What people don't entertain is story number three, which is maybe this is a wake-up call that neither of these situations are healthy for you. And the best thing you could do is a stint by yourself. To me, infidelity is a wake-up call that people might actually need to spend some time alone. We'll take a break here. But when we get back, what Mark Gerardo said when I questioned him about why wasn't he able to leave his marriage or stop the affair.

Jenner sent Mark this email. She was trying to push him to do something about this mess that he'd made. You still cannot make decisions for yourself, even when the answers are clear in front of your face. You'll come back to the same place in the circle of life and time with her or someone else. This relationship is already becoming similar to ours. She's a strong woman, as I was. You will eventually not want to let her down and avoid conflict anymore.

Then you will stop being truthful. You actually are making an effort to communicate your concerns and share your feelings like an adult with her and be honest with her. Aside from withholding the fact we had sex four times since I've been here. It is not the relationship with Meredith that will save you, Mark. I have loved you heart and soul since our first kiss to today. 24 years. I have...

A lifetime of love and passion and emotion and memories to say goodbye to and somehow get rid of. This is a daunting task that I can't handle. I am so broken and drowning that I cannot see the light or the point. I don't want a life or a future with you if you cannot love me back. That's just pushing my head back down in the water I'm already treading.

I don't want to be a backup plan or be the cause of your misery.

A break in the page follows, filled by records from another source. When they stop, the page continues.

theorem Part.mapCtx_congr (p : Part) (b : Bay) (s : Slot) {f g : Ctx → Ctx} (h : f (p.ctx b s) = g (p.ctx b s)) :
    p.mapCtx b s f = p.mapCtx b s g := by
  refine Part.mapBay_congr p b ?_
  have h' : f ((p.bay b).ctx s) = g ((p.bay b).ctx s) := h
  unfold BayUnit.mapCtx
  rw [h']

theorem Part.mapLink_congr (p : Part) (b : Bay) {f g : Link → Link} (h : f (p.link b) = g (p.link b)) :
    p.mapLink b f = p.mapLink b g := by
  refine Part.mapBay_congr p b ?_
  have h' : f (p.bay b).link = g (p.bay b).link := h
  show ({ p.bay b with link := f (p.bay b).link } : BayUnit) = { p.bay b with link := g (p.bay b).link }
  rw [h']

theorem Part.mapChan_congr (p : Part) (c : Chan) {f g : Channel → Channel} (h : f (p.chan c) = g (p.chan c)) :
    p.mapChan c f = p.mapChan c g := by
  unfold Part.mapChan
  rw [h]

theorem Part.mapZone_congr (p : Part) (z : ZoneNo) {f g : Zone → Zone} (h : f (p.zone z) = g (p.zone z)) :
    p.mapZone z f = p.mapZone z g := by
  unfold Part.mapZone
  rw [h]

/-! ### Other bays and slots -/

theorem Part.bay_mapCtx_other (p : Part) (s : Slot) (f : Ctx → Ctx) {b b' : Bay} (h : b ≠ b') :
    (p.mapCtx b s f).bay b' = p.bay b' := Part.bay_mapBay_other p _ h

theorem Part.bay_mapLink_other (p : Part) (f : Link → Link) {b b' : Bay} (h : b ≠ b') :
    (p.mapLink b f).bay b' = p.bay b' := Part.bay_mapBay_other p _ h

theorem Part.ctx_mapCtx_other (p : Part) (b : Bay) (f : Ctx → Ctx) {s s' : Slot} (h : s ≠ s') :
    (p.mapCtx b s f).ctx b s' = p.ctx b s' := by
  unfold Part.mapCtx Part.ctx
  rw [Part.bay_mapBay, BayUnit.ctx_mapCtx_other _ _ h]

@[simp] theorem Part.ctx_mapWork (p : Part) (b : Bay) (s : Slot) (f : Work → Work) :
    (p.mapWork b s f).ctx b s = (p.ctx b s).mapWork f := Part.ctx_mapCtx p b s _

@[simp] theorem Part.ctx_mapLink (p : Part) (b : Bay) (f : Link → Link) (b' : Bay) (s : Slot) :
    (p.mapLink b f).ctx b' s = p.ctx b' s := by
  unfold Part.ctx
  by_cases h : b = b'
  · subst h
    unfold Part.mapLink
    rw [Part.bay_mapBay]
    rfl
  · rw [Part.bay_mapLink_other p f h]

@[simp] theorem Part.link_mapCtx (p : Part) (b : Bay) (s : Slot) (f : Ctx → Ctx) (b' : Bay) :
    (p.mapCtx b s f).link b' = p.link b' := by
  unfold Part.link
  by_cases h : b = b'
  · subst h
    unfold Part.mapCtx
    rw [Part.bay_mapBay]
    rfl
  · rw [Part.bay_mapCtx_other p s f h]

theorem Part.later_later (p : Part) (a b : List Conseq) : (p.later a).later b = p.later (a ++ b) := by
  unfold Part.later
  simp

end Sys2Proof.Machine
end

I asked Mark during one of our interviews, why wasn't he making a decision about who he wanted to be with or to maybe spend some time alone? He explained it to me like this.

When he was around Meredith, he felt like he would be able to tell Janair he wanted a divorce. But then, when Mark was with Janair, well, he would waver. They had such a rich history together, and she was fighting so hard for their marriage, like the time she sent him a folder titled Despair. And inside were about a dozen photos Janair had taken of herself as she was weeping. She would use the phrase, I'm scratching and clawing with any method possible, and she would...

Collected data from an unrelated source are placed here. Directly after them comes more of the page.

theorem Part.GrantsAgree.releaseChan {p : Part} (h : p.GrantsAgree) (c : Chan) : (p.releaseChan c).GrantsAgree := by
  unfold Part.releaseChan
  extract_lets q
  have hq : q.tables = { p.tables with
      owner := fun c' => if c' = c then none else p.tables.owner c'
      conn := fun c' => if c' = c then none else p.tables.conn c' } := by
    unfold q
    rw [Part.tables_mapChan]
    rfl
  have h0 : q.tables.AgreeBut none := by
    rw [Part.grantsAgree_iff] at h
    rw [hq]
    obtain ⟨h1, h2, h3, h4, h5, h6⟩ := h
    refine ⟨?_, ?_, ?_, ?_, h5, h6⟩
    · intro c'
      dsimp only
      split
      · rfl
      · exact h1 c'
    · intro c' b x hx
      dsimp only at hx
      split at hx
      · exact absurd hx (by simp)
      · exact h2 c' b x hx
    · intro c1 c2 b x y hx hy
      dsimp only at hx hy
      split at hx
      · exact absurd hx (by simp)
      · split at hy
        · exact absurd hy (by simp)
        · exact h3 c1 c2 b x y hx hy
    · intro e he
      refine ⟨(h4 e he).1, fun c' x hx => ?_⟩
      dsimp only at hx
      split at hx
      · exact absurd hx (by simp)
      · exact (h4 e he).2 c' x hx
  clear_value q
  split
  · exact (Part.grantsAgree_iff q).mpr h0
  · rename_i e l hl
    have hl' : q.tables.queue = e :: l := hl
    rw [Part.grantsAgree_iff, Part.tables_grantChan]
    obtain ⟨h1, h2, h3, h4, h5, h6⟩ := h0
    rw [hl'] at h4 h5
    simp only [List.map_cons, List.nodup_cons, List.mem_map, not_exists, not_and] at h5
    have hb : Tables.AgreeBut ({ q with chanQueue := l } : Part).tables none :=
      ⟨h1, h2, h3, fun e' he' => h4 e' (List.mem_cons_of_mem _ he'), h5.2, h6⟩
    exact hb.grantChan (h4 e List.mem_cons_self).1 (h4 e List.mem_cons_self).2 (fun e' he' hb => h5.1 e' he' hb)

/-- Fewer entries in the queues agree. -/
theorem Tables.AgreeBut.fewer {t u : Tables} (h : t.AgreeBut none) (ho : u.owner = t.owner) (hc : u.conn = t.conn)
    (hh : u.holder = t.holder) (hw : ∀ b, t.waits b = [] → u.waits b = []) (hq : u.queue.Sublist t.queue) : u.AgreeBut none := by
  obtain ⟨h1, h2, h3, h4, h5, h6⟩ := h
  unfold Tables.AgreeBut
  rw [ho, hc, hh]
  exact ⟨h1, h2, h3, fun e he => h4 e (hq.subset he), h5.sublist (hq.map _), fun b hb hn => hw b (h6 b hb hn)⟩

theorem Part.GrantsAgree.leaveBusQueue {p : Part} (h : p.GrantsAgree) (b : Bay) (s : Slot) : (p.leaveBusQueue b s).GrantsAgree := by
  rw [Part.grantsAgree_iff] at h ⊢
  unfold Part.leaveBusQueue
  rw [Part.tables_mapBay]
  refine h.fewer rfl rfl ?_ ?_ (List.Sublist.refl _)
  · funext b'
    dsimp only
    split
    · rename_i hb
      subst hb
      rfl
    · rfl
  · intro b' hb'
    dsimp only
    split
    · rename_i hb
      subst hb
      have : (p.bay b').busQueue = [] := hb'
      rw [this]
      rfl
    · exact hb'

theorem Part.GrantsAgree.leaveChanQueue {p : Part} (h : p.GrantsAgree) (b : Bay) (s : Slot) :
    (p.leaveChanQueue b s).GrantsAgree := by
  rw [Part.grantsAgree_iff] at h ⊢
  exact h.fewer rfl rfl rfl (fun _ h => h) List.filter_sublist

theorem Part.GrantsAgree.clearQueues {p : Part} (h : p.GrantsAgree) (b : Bay) : (p.clearQueues b).GrantsAgree := by
  rw [Part.grantsAgree_iff] at h ⊢
  have ht : (p.clearQueues b).tables =
      { (p.mapBay b (fun u => { u with busQueue := [] })).tables with queue := p.chanQueue.filter (fun e => e.bay != b) } := rfl
  rw [ht, Part.tables_mapBay]
  refine h.fewer rfl rfl ?_ ?_ List.filter_sublist
  · funext b'
    dsimp only
    split
    · rename_i hb
      subst hb
      rfl
    · rfl
  · intro b' hb'
    dsimp only
    split
    · rfl
    · exact hb'

theorem Channel.withoutBay_grant (b : Bay) (c : Channel) :
    (c.withoutBay b).owner = (match c.owner with
      | some (b', x) => if b' = b then none else some (b', x)
      | none => none) ∧
    (c.bay = c.owner.map Prod.fst → (c.withoutBay b).bay = (c.withoutBay b).owner.map Prod.fst) := by
  unfold Channel.withoutBay
  rcases ho : c.owner with _ | ⟨b', x⟩
  · exact ⟨ho, fun h => by rw [ho]; exact h⟩
  · dsimp only
    split
    · exact ⟨rfl, fun _ => rfl⟩
    · exact ⟨ho, fun h => by rw [ho]; exact h⟩

theorem Channel.withoutBay_quiet {b : Bay} {c : Channel} (h : c.Quiet) : (c.withoutBay b).Quiet := by
  unfold Channel.withoutBay
  split
  · split
    · exact h
    · exact h
  · exact h

theorem Part.chan_clearGrants (p : Part) (b : Bay) (c : Chan) : (p.clearGrants b).chan c = (p.chan c).withoutBay b := by
  revert c
  unfold Part.clearGrants Part.chan tab4
  intro c
  match c with
  | 0 => rfl
  | 1 => rfl
  | 2 => rfl
  | 3 => rfl

/-- A bay that is free of the bus and of queue entries, and whose grants are cleared, agrees. -/
theorem Part.GrantsAgree.emptied {p : Part} (h : p.GrantsAgree) (b : Bay) (f : BayUnit → BayUnit)
    (hf : (f (p.bay b)).busHolder = none ∧ (f (p.bay b)).busQueue = []) : ((p.mapBay b f).clearGrants b).GrantsAgree := by
  rw [Part.grantsAgree_iff] at h ⊢
  obtain ⟨h1, h2, h3, h4, h5, h6⟩ := h
  have ho : ∀ c, ((p.mapBay b f).clearGrants b).tables.owner c = (match p.tables.owner c with
      | some (b', x) => if b' = b then none else some (b', x)
      | none => none) := fun c => by
    change (((p.mapBay b f).clearGrants b).chan c).owner = _
    rw [Part.chan_clearGrants]
    exact (Channel.withoutBay_grant b (p.chan c)).1
  have hsome : ∀ c b' x, ((p.mapBay b f).clearGrants b).tables.owner c = some (b', x) →
      p.tables.owner c = some (b', x) ∧ b' ≠ b := by
    intro c b' x hx
    rw [ho] at hx
    rcases hc : p.tables.owner c with _ | ⟨b'', y⟩
    · rw [hc] at hx
      exact absurd hx (by simp)
    · rw [hc] at hx
      dsimp only at hx
      split at hx
      · exact absurd hx (by simp)
      · rename_i hb
        obtain ⟨rfl, rfl⟩ := Prod.mk.inj (Option.some.inj hx)
        exact ⟨rfl, hb⟩
  have hh : ((p.mapBay b f).clearGrants b).tables.holder = fun b' => if b' = b then none else p.tables.holder b' := by
    change (p.mapBay b f).tables.holder = _
    rw [Part.tables_mapBay, hf.1]
  have hw : ((p.mapBay b f).clearGrants b).tables.waits = fun b' => if b' = b then [] else p.tables.waits b' := by
    change (p.mapBay b f).tables.waits = _
    rw [Part.tables_mapBay, hf.2]
  have hq : ((p.mapBay b f).clearGrants b).tables.queue = p.tables.queue.filter (fun e => e.bay != b) := rfl
  refine ⟨?_, ?_, ?_, ?_, ?_, ?_⟩
  · intro c
    change (((p.mapBay b f).clearGrants b).chan c).bay = (((p.mapBay b f).clearGrants b).chan c).owner.map Prod.fst
    rw [Part.chan_clearGrants]
    exact (Channel.withoutBay_grant b (p.chan c)).2 (h1 c)
  · intro c b' x hx
    obtain ⟨hx, hb⟩ := hsome c b' x hx
    rw [hh]
    simp only [if_neg hb]
    exact h2 c b' x hx
  · intro c d b' x y hx hy
    exact h3 c d b' x y (hsome c b' x hx).1 (hsome d b' y hy).1
  · intro e he
    rw [hq, List.mem_filter, bne_iff_ne] at he
    rw [hh]
    simp only [if_neg he.2]
    exact ⟨(h4 e he.1).1, fun c x hx => (h4 e he.1).2 c x (hsome c _ x hx).1⟩
  · rw [hq]
    exact h5.sublist (List.filter_sublist.map _)
  · intro b' _ hn
    rw [hh] at hn
    rw [hw]
    dsimp only at hn ⊢
    split
    · rfl
    · rename_i hb
      rw [if_neg hb] at hn
      exact h6 b' (by simp) hn

/-- The fields of the part that no consequence touches. -/
structure Still where
  phase : PartState
  attempt : Bool
  staleReads : Nat
  sweepCode : BitVec 2
  headRejected : Bool
  headCause : Option HeadCause
  haltCause : Option FailedAccess
  bookLo : Word
  bookHi : Word
  enableSet : BitVec 7
  settings : Option Settings
  slotTags : Vector Half 16
  planEnter : Option PlanEnter
  dir : Directory
  cursor : Nat
  seconds : Nat
  fraction : Nat
  trusted : Bool
  tick : Nat
  samples : Nat

/-- The fields of the part that no consequence touches. -/
def Part.still (p : Part) : Still :=
  ⟨p.phase, p.attempt, p.staleReads, p.sweepCode, p.headRejected, p.headCause, p.haltCause, p.bookLo, p.bookHi, p.enableSet,
    p.settings, p.slotTags, p.planEnter, p.dir, p.cursor, p.seconds, p.fraction, p.trusted, p.tick, p.samples⟩

/-! ### The operations change only what the tables hold, and contexts -/

/-- What the arbiter's operations leave of the part. -/
def Part.ArbiterOnly (p q : Part) : Prop :=
  (∀ b, (p.bay b).rest = (q.bay b).rest) ∧ (∀ c, (p.chan c).Quiet → (q.chan c).Quiet) ∧ p.still = q.still

theorem Part.ArbiterOnly.refl (p : Part) : p.ArbiterOnly p := ⟨fun _ => rfl, fun _ h => h, rfl⟩

theorem Part.ArbiterOnly.trans {p q r : Part} (h : p.ArbiterOnly q) (k : q.ArbiterOnly r) : p.ArbiterOnly r :=
  ⟨fun b => (h.1 b).trans (k.1 b), fun c hc => k.2.1 c (h.2.1 c hc), h.2.2.trans k.2.2⟩

theorem Part.ArbiterOnly.mapBay (p : Part) (b : Bay) (f : BayUnit → BayUnit) (hf : (f (p.bay b)).rest = (p.bay b).rest) :
    p.ArbiterOnly (p.mapBay b f) := by
  refine ⟨fun b' => ?_, fun _ h => h, rfl⟩
  by_cases hb : b = b'
  · subst hb
    rw [Part.bay_mapBay, hf]
  · rw [Part.bay_mapBay_other _ _ hb]

theorem Part.ArbiterOnly.mapChan (p : Part) (c : Chan) (f : Channel → Channel) (hf : (p.chan c).Quiet → (f (p.chan c)).Quiet) :
    p.ArbiterOnly (p.mapChan c f) := by
  refine ⟨fun _ => rfl, fun c' h => ?_, rfl⟩
  by_cases hc : c = c'
  · subst hc
    rw [Part.chan_mapChan]
    exact hf h
  · rw [Part.chan_mapChan_other _ _ hc]
    exact h

theorem Part.ArbiterOnly.setPhase (p : Part) (b : Bay) (s : Slot) (ph : Phase) : p.ArbiterOnly (p.setPhase b s ph) :=
  Part.ArbiterOnly.mapBay p b _ rfl

theorem Part.ArbiterOnly.grantChan (p : Part) (b : Bay) (s : Slot) (c : Chan) : p.ArbiterOnly (p.grantChan b s c) :=
  (Part.ArbiterOnly.mapChan p c _ (fun _ => .inr rfl)).trans (Part.ArbiterOnly.setPhase _ _ _ _)

theorem Part.ArbiterOnly.requestChan (p : Part) (b : Bay) (s : Slot) : p.ArbiterOnly (p.requestChan b s) := by
  unfold Part.requestChan
  split
  · exact Part.ArbiterOnly.grantChan _ _ _ _
  · exact ⟨fun _ => rfl, fun _ h => h, rfl⟩

theorem Part.ArbiterOnly.grantBus (p : Part) (b : Bay) (s : Slot) : p.ArbiterOnly (p.grantBus b s) :=
  ((Part.ArbiterOnly.mapBay p b (fun u => { u with busHolder := some s }) rfl).trans (Part.ArbiterOnly.setPhase _ _ _ _)).trans
    (Part.ArbiterOnly.requestChan _ _ _)

theorem Part.ArbiterOnly.requestBus (p : Part) (b : Bay) (s : Slot) : p.ArbiterOnly (p.requestBus b s) := by
  unfold Part.requestBus
  extract_lets q
  have hq : p.ArbiterOnly q := Part.ArbiterOnly.setPhase _ _ _ _
  split
  · exact hq.trans (Part.ArbiterOnly.grantBus _ _ _)
  · exact hq.trans (Part.ArbiterOnly.mapBay _ _ _ rfl)

theorem Part.ArbiterOnly.releaseBus (p : Part) (b : Bay) : p.ArbiterOnly (p.releaseBus b) := by
  unfold Part.releaseBus
  split
  · split
    · exact Part.ArbiterOnly.mapBay _ _ _ rfl
    · rename_i e q _
      exact (Part.ArbiterOnly.mapBay p b (fun u => { u with busHolder := none, busQueue := q }) rfl).trans
        (Part.ArbiterOnly.grantBus _ _ _)
  · exact Part.ArbiterOnly.refl p

theorem Part.ArbiterOnly.releaseChan (p : Part) (c : Chan) : p.ArbiterOnly (p.releaseChan c) := by
  unfold Part.releaseChan
  extract_lets q
  have hq : p.ArbiterOnly q := Part.ArbiterOnly.mapChan p c _ (fun h => h)
  split
  · exact hq
  · rename_i e l _
    have hl : q.ArbiterOnly { q with chanQueue := l } := ⟨fun _ => rfl, fun _ h => h, rfl⟩
    exact (hq.trans hl).trans (Part.ArbiterOnly.grantChan _ _ _ _)

theorem Part.ArbiterOnly.leaveBusQueue (p : Part) (b : Bay) (s : Slot) : p.ArbiterOnly (p.leaveBusQueue b s) :=
  Part.ArbiterOnly.mapBay p b _ rfl

theorem Part.ArbiterOnly.leaveChanQueue (p : Part) (b : Bay) (s : Slot) : p.ArbiterOnly (p.leaveChanQueue b s) :=
  ⟨fun _ => rfl, fun _ h => h, rfl⟩

theorem Part.ArbiterOnly.clearQueues (p : Part) (b : Bay) : p.ArbiterOnly (p.clearQueues b) := by
  have h := Part.ArbiterOnly.mapBay p b (fun u => { u with busQueue := [] }) rfl
  exact ⟨h.1, h.2.1, h.2.2⟩

theorem Part.ArbiterOnly.clearGrants (p : Part) (b : Bay) : p.ArbiterOnly (p.clearGrants b) := by
  refine ⟨fun _ => rfl, fun c h => ?_, rfl⟩
  rw [Part.chan_clearGrants]
  exact Channel.withoutBay_quiet h

/-! ### The channel's own operations leave whose it is -/

theorem Channel.drop_grant (c : Channel) : c.drop.grant = c.grant := by
  unfold Channel.drop
  split <;> rfl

She was giving a dog a bath at a pet store and a song came on and she took a video of herself crying to it. It was a song, In Your Eyes, which was a song from our wedding. And I can imagine how crushing that must have felt to hear that. And she sent it to me to, you know, to crush me and it did. But that's not...

It's not the type of thing that makes you want to just stop everything and just, okay, let's get back together again because of this. The song is playing. I fell for her and I felt awful for the pain that she was going through. And then she would send me photos of herself crying in the same thing. It just tore me up to see those.

It is there because I don't know where my heart is. I know how I feel. I mean, this is going to hurt. It is.

If you said, I'm done, I'm out, I'm leaving, I would be okay with that. I would feel potentially down the road, well, fuck, what did I do? There's that risk. But today, you said, I'm done, I'm not taking any more of this, I'm leaving. I'll figure it out. Or I'm going to live with my dad and I'll figure it out. I'm okay with that. So what does that say? You don't want me at all. I said there's a possibility of that.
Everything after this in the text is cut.